#### Records for the exercise

-- ==== Sys2Proof/Laws/Effects.lean ====
section
/-! SUPPORT. What the shared operations change: one lemma per operation, for the state it leaves when it answers a value
and when it aborts. -/

namespace Sys2Proof.Machine

/-! ## Reads -/

/-- A bus read leaves everything but the bus history, which it may extend, and the draw counter. -/
structure ReadEffect (s t : State) : Prop where
  eq : t = (s.withDraws t.draws).withHistory t.history
  history : s.history <+: t.history

theorem ReadEffect.refl (s : State) : ReadEffect s s := ⟨rfl, List.prefix_refl _⟩

theorem ReadEffect.drawn (s : State) : ReadEffect s s.drawn := ⟨rfl, List.prefix_refl _⟩

theorem ReadEffect.trans {s t u : State} (h : ReadEffect s t) (h' : ReadEffect t u) : ReadEffect s u :=
  ⟨by rw [h'.eq, h.eq]; rfl, h.history.trans h'.history⟩

theorem busRead_effect (pa : Nat) (s : State) : (busRead pa s).Post (ReadEffect s) := by
  unfold busRead
  split
  · exact ReadEffect.refl s
  · split
    · rename_i r _
      cases r with
      | sr0 => exact ReadEffect.drawn s
      | sr1 => exact ReadEffect.refl s
      | sr2 => exact ReadEffect.refl s
      | pdr set page => exact ReadEffect.refl s
      | par set page => exact ReadEffect.refl s
    · split
      · exact ReadEffect.refl s
      · split
        · exact ⟨rfl, List.prefix_append _ _⟩
        · unfold busFault
          split
          · exact ReadEffect.refl s
          · trivial

theorem memReadWord_effect (va : Word) (m : Option Space) (s : State) :
    (memReadWord va m s).Post (ReadEffect s) := by
  unfold memReadWord
  split
  · trivial
  · cases m with
    | none => trivial
    | some sp => exact busRead_effect _ s

theorem memReadByte_effect (va : Word) (m : Option Space) (s : State) :
    (memReadByte va m s).Post (ReadEffect s) := by
  unfold memReadByte
  cases m with
  | none => trivial
  | some sp => exact (busRead_effect _ s).bind (fun _ h => h) fun _ _ h => h

/-! ## Evaluating an operand -/

/-- What resolving and reading an operand may change: the registers it steps, PC, the bus history and the draws. -/
structure EvalEffect (touched : Reg → Prop) (s t : State) : Prop where
  psw : t.psw = s.psw
  mmu : t.mmu = s.mmu
  ram : t.ram = s.ram
  control : controlSame s t
  regs : registersSame touched s t
  history : s.history <+: t.history

theorem EvalEffect.refl (p : Reg → Prop) (s : State) : EvalEffect p s s :=
  ⟨rfl, rfl, rfl, ⟨rfl, rfl, rfl, rfl, rfl⟩, registersSame_refl p s, List.prefix_refl _⟩

theorem EvalEffect.trans {p q : Reg → Prop} {s t u : State} (h : EvalEffect p s t) (h' : EvalEffect q t u) :
    EvalEffect (fun r => p r ∨ q r) s u :=
  ⟨h'.psw.trans h.psw, h'.mmu.trans h.mmu, h'.ram.trans h.ram,
   ⟨h'.control.1.trans h.control.1, h'.control.2.1.trans h.control.2.1, h'.control.2.2.1.trans h.control.2.2.1,
    h'.control.2.2.2.1.trans h.control.2.2.2.1, h'.control.2.2.2.2.trans h.control.2.2.2.2⟩,
   registersSame_trans (by rw [h.psw]) (by rw [h.psw]) h.regs h'.regs, h.history.trans h'.history⟩

theorem EvalEffect.mono {p q : Reg → Prop} {s t : State} (hpq : ∀ r, p r → q r) (h : EvalEffect p s t) :
    EvalEffect q s t := ⟨h.psw, h.mmu, h.ram, h.control, registersSame_mono hpq h.regs, h.history⟩

theorem ReadEffect.eval {s t : State} (h : ReadEffect s t) : EvalEffect (fun _ => False) s t := by
  have he := h.eq
  refine ⟨by rw [he]; rfl, by rw [he]; rfl, by rw [he]; rfl, ?_, ?_, h.history⟩
  · refine ⟨?_, ?_, ?_, ?_, ?_⟩ <;> rw [he] <;> rfl
  · refine ⟨fun r _ _ => ?_, ?_⟩
    · rw [he]; cases r <;> rfl
    · rw [he]
      refine ⟨?_, fun m _ => ?_⟩
      · simp
      · cases m <;> rfl

/-- A read keeps every register, PC too. -/
theorem ReadEffect.readReg {s t : State} (h : ReadEffect s t) (r : Reg) : readReg t r = Machine.readReg s r := by
  rw [h.eq]; cases r <;> rfl

theorem evalEffect_writeReg (r : Reg) (v : Word) (s : State) : EvalEffect (· = r) s (writeReg r v s) :=
  ⟨by simp, by simp, by simp, ⟨by simp, by simp, by simp, by simp, by simp⟩, registersSame_writeReg r v s, by simp⟩

theorem evalEffect_withPc (v : Word) (s : State) : EvalEffect (fun _ => False) s (s.withPc v) :=
  ⟨rfl, rfl, rfl, ⟨rfl, rfl, rfl, rfl, rfl⟩, registersSame_withPc v s, List.prefix_refl _⟩

theorem fetchWord_effect (s : State) : (fetchWord s).Post (EvalEffect (fun _ => False) s) := by
  refine ((memReadWord_effect s.pcr s.curSpace s).mono fun _ h => h.eval).bind (fun _ h => h) fun w t h => ?_
  exact (h.trans (evalEffect_withPc _ t)).mono (by simp)

/-- Resolving an operand steps at most its own register (R147-R150) and PC (R141). -/
theorem resolve_effect (o : Operand) (n : Size) (s : State) : (resolve o n s).Post (EvalEffect (steps o) s) := by
  obtain ⟨mode, reg⟩ := o
  have hread : ∀ {u t : State}, EvalEffect (fun r => r = reg) s u → ReadEffect u t →
      EvalEffect (fun r => r = reg) s t := fun h h' => (h.trans h'.eval).mono (by simp)
  cases mode with
  | register => exact EvalEffect.refl _ s
  | deferred => exact EvalEffect.refl _ s
  | autoInc => exact (evalEffect_writeReg reg _ s).mono (by simp [steps, eq_comm])
  | autoIncDeferred =>
    refine Res.Post.bind (P := EvalEffect (fun r => r = reg) s) ?_ (fun t h => h.mono (by simp [steps, eq_comm]))
      fun a t h => h.mono (by simp [steps, eq_comm])
    exact (memReadWord_effect _ _ _).mono fun t h => hread (evalEffect_writeReg reg _ s) h
  | autoDec => exact (evalEffect_writeReg reg _ s).mono (by simp [steps, eq_comm])
  | autoDecDeferred =>
    refine Res.Post.bind (P := EvalEffect (fun r => r = reg) s) ?_ (fun t h => h.mono (by simp [steps, eq_comm]))
      fun a t h => h.mono (by simp [steps, eq_comm])
    exact (memReadWord_effect _ _ _).mono fun t h => hread (evalEffect_writeReg reg _ s) h
  | index =>
    exact (fetchWord_effect s).bind (fun t h => h.mono (by simp)) fun x t h => h.mono (by simp)
  | indexDeferred =>
    refine (fetchWord_effect s).bind (fun t h => h.mono (by simp)) fun x t h => ?_
    refine Res.Post.bind (P := EvalEffect (fun _ => False) s) ?_ (fun t h => h.mono (by simp))
      fun a t h => h.mono (by simp)
    exact (memReadWord_effect _ _ _).mono fun u h' => (h.trans h'.eval).mono (by simp)

theorem loadWord_effect (l : Loc) (s : State) : (loadWord l s).Post (ReadEffect s) := by
  cases l with
  | reg r => exact ReadEffect.refl s
  | mem va => exact memReadWord_effect _ _ s

theorem loadByte_effect (l : Loc) (s : State) : (loadByte l s).Post (ReadEffect s) := by
  cases l with
  | reg r => exact ReadEffect.refl s
  | mem va => exact memReadByte_effect _ _ s

theorem sourceWord_effect (o : Operand) (s : State) : (sourceWord o s).Post (EvalEffect (steps o) s) :=
  (resolve_effect o .word s).bind (fun _ h => h) fun l t h =>
    (loadWord_effect l t).mono fun _ h' => (h.trans h'.eval).mono (by simp)

theorem sourceByte_effect (o : Operand) (s : State) : (sourceByte o s).Post (EvalEffect (steps o) s) :=
  (resolve_effect o .byte s).bind (fun _ h => h) fun l t h =>
    (loadByte_effect l t).mono fun _ h' => (h.trans h'.eval).mono (by simp)

theorem pop_effect (s : State) : (pop s).Post (EvalEffect (· = .sp) s) :=
  (memReadWord_effect _ _ _).mono fun _ h => ((evalEffect_writeReg .sp _ s).trans h.eval).mono (by simp)

/-! ## Stores -/

/-- What a store through the bus may change: RAM bytes of the word stored to, the MMU, the PSW when mapped, the
history, the draws; never a register slot or the control state. -/
structure BusEffect (bytes : Nat → Prop) (s t : State) : Prop where
  control : controlSame s t
  slots : t.bank0 = s.bank0 ∧ t.bank1 = s.bank1 ∧ t.spk = s.spk ∧ t.sps = s.sps ∧ t.spu = s.spu ∧ t.pcr = s.pcr
  ram : ramSameOutside bytes s t
  trace : t.psw.t = s.psw.t
  unmapped : s.cfg.pswMapped = false → t.psw = s.psw
  history : s.history <+: t.history

theorem BusEffect.ofRead {s t : State} (bytes : Nat → Prop) (h : ReadEffect s t) : BusEffect bytes s t := by
  have he := h.eq
  refine ⟨?_, ?_, ?_, ?_, ?_, h.history⟩
  · refine ⟨?_, ?_, ?_, ?_, ?_⟩ <;> rw [he] <;> rfl
  · refine ⟨?_, ?_, ?_, ?_, ?_, ?_⟩ <;> rw [he] <;> rfl
  · intro a _; rw [he]; rfl
  · rw [he]; rfl
  · intro _; rw [he]; rfl

theorem BusEffect.trans {bytes : Nat → Prop} {s t u : State} (h : BusEffect bytes s t) (h' : BusEffect bytes t u) :
    BusEffect bytes s u := by
  obtain ⟨c1, c2, c3, c4, c5⟩ := h.control
  obtain ⟨d1, d2, d3, d4, d5⟩ := h'.control
  obtain ⟨a1, a2, a3, a4, a5, a6⟩ := h.slots
  obtain ⟨b1, b2, b3, b4, b5, b6⟩ := h'.slots
  exact ⟨⟨d1.trans c1, d2.trans c2, d3.trans c3, d4.trans c4, d5.trans c5⟩,
    ⟨b1.trans a1, b2.trans a2, b3.trans a3, b4.trans a4, b5.trans a5, b6.trans a6⟩,
    fun a ha => (h'.ram a ha).trans (h.ram a ha), h'.trace.trans h.trace,
    fun hm => (h'.unmapped (by rw [c3]; exact hm)).trans (h.unmapped hm), h.history.trans h'.history⟩

theorem busWrite_effect (pa : Nat) (v : Word) (s : State) :
    (busWrite pa v s).Post (BusEffect (fun a => a = pa ∨ a = pa + 1) s) := by
  unfold busWrite
  split
  · refine ⟨⟨rfl, rfl, rfl, rfl, rfl⟩, ⟨rfl, rfl, rfl, rfl, rfl, rfl⟩, ?_, rfl, fun _ => rfl, List.prefix_refl _⟩
    intro a ha
    exact Memory.read_writeWord_other _ _ (fun h => ha (.inl h)) fun h => ha (.inr h)
  · split
    · rename_i r _
      have : ∀ m, BusEffect (fun a => a = pa ∨ a = pa + 1) s (s.withMmu m) := fun m =>
        ⟨⟨rfl, rfl, rfl, rfl, rfl⟩, ⟨rfl, rfl, rfl, rfl, rfl, rfl⟩, fun _ _ => rfl, rfl, fun _ => rfl,
          List.prefix_refl _⟩
      cases r with
      | sr0 => exact this _
      | sr1 => exact BusEffect.ofRead _ (ReadEffect.refl s)
      | sr2 => exact BusEffect.ofRead _ (ReadEffect.refl s)
      | pdr set page => exact this _
      | par set page => exact this _
    · split
      · rename_i hm
        unfold pswWrite
        split
        · refine ⟨⟨rfl, rfl, rfl, rfl, rfl⟩, ⟨rfl, rfl, rfl, rfl, rfl, rfl⟩, fun _ _ => rfl, rfl, fun h => ?_,
            List.prefix_refl _⟩
          simp [h] at hm
        · trivial
      · split
        · exact ⟨⟨rfl, rfl, rfl, rfl, rfl⟩, ⟨rfl, rfl, rfl, rfl, rfl, rfl⟩, fun _ _ => rfl, rfl, fun _ => rfl,
            List.prefix_append _ _⟩
        · unfold busFault
          split
          · exact BusEffect.ofRead _ (ReadEffect.refl s)
          · trivial

/-- A store to RAM changes nothing but RAM. -/
theorem busWrite_ram {pa : Nat} {s : State} (h : pa < s.cfg.ramSize) (v : Word) :
    busWrite pa v s = .ok false (s.withRam (Memory.writeWord s.ram pa v)) := if_pos h

theorem busRead_ram {pa : Nat} {s : State} (h : pa < s.cfg.ramSize) :
    busRead pa s = .ok (Memory.readWord s.ram pa) s := if_pos h

theorem memReadWord_ram {va : Word} {m : Option Space} {s : State} {pa : Nat} (h : ramWordAt s m va pa) :
    memReadWord va m s = .ok (Memory.readWord s.ram pa) s := by
  obtain ⟨ho, sp, rfl, rfl, hp⟩ := h
  simp only [memReadWord, ho]
  exact busRead_ram hp

theorem memWriteWord_ram {va : Word} {m : Option Space} {s : State} {pa : Nat} (h : ramWordAt s m va pa) (v : Word) :
    memWriteWord va v m s = .ok false (s.withRam (Memory.writeWord s.ram pa v)) := by
  obtain ⟨ho, sp, rfl, rfl, hp⟩ := h
  simp only [memWriteWord, ho]
  exact busWrite_ram hp v

theorem memWriteWord_effect (va : Word) (v : Word) (m : Option Space) (s : State) :
    (memWriteWord va v m s).Post (BusEffect (storedAt s m va .word) s) := by
  unfold memWriteWord
  split
  · trivial
  · cases m with
    | none => trivial
    | some sp => exact busWrite_effect _ v s

end Sys2Proof.Machine
end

#### Task item
Reproduce, exactly as they stand in the data above, the lines from the one that holds "sr1 => exact ReadEffect.refl s" to the one that holds "fun _ _ h => h", inclusive.

#### Task response
      | sr1 => exact ReadEffect.refl s
      | sr2 => exact ReadEffect.refl s
      | pdr set page => exact ReadEffect.refl s
      | par set page => exact ReadEffect.refl s
    · split
      · exact ReadEffect.refl s
      · split
        · exact ⟨rfl, List.prefix_append _ _⟩
        · unfold busFault
          split
          · exact ReadEffect.refl s
          · trivial

theorem memReadWord_effect (va : Word) (m : Option Space) (s : State) :
    (memReadWord va m s).Post (ReadEffect s) := by
  unfold memReadWord
  split
  · trivial
  · cases m with
    | none => trivial
    | some sp => exact busRead_effect _ s

theorem memReadByte_effect (va : Word) (m : Option Space) (s : State) :
    (memReadByte va m s).Post (ReadEffect s) := by
  unfold memReadByte
  cases m with
  | none => trivial
  | some sp => exact (busRead_effect _ s).bind (fun _ h => h) fun _ _ h => h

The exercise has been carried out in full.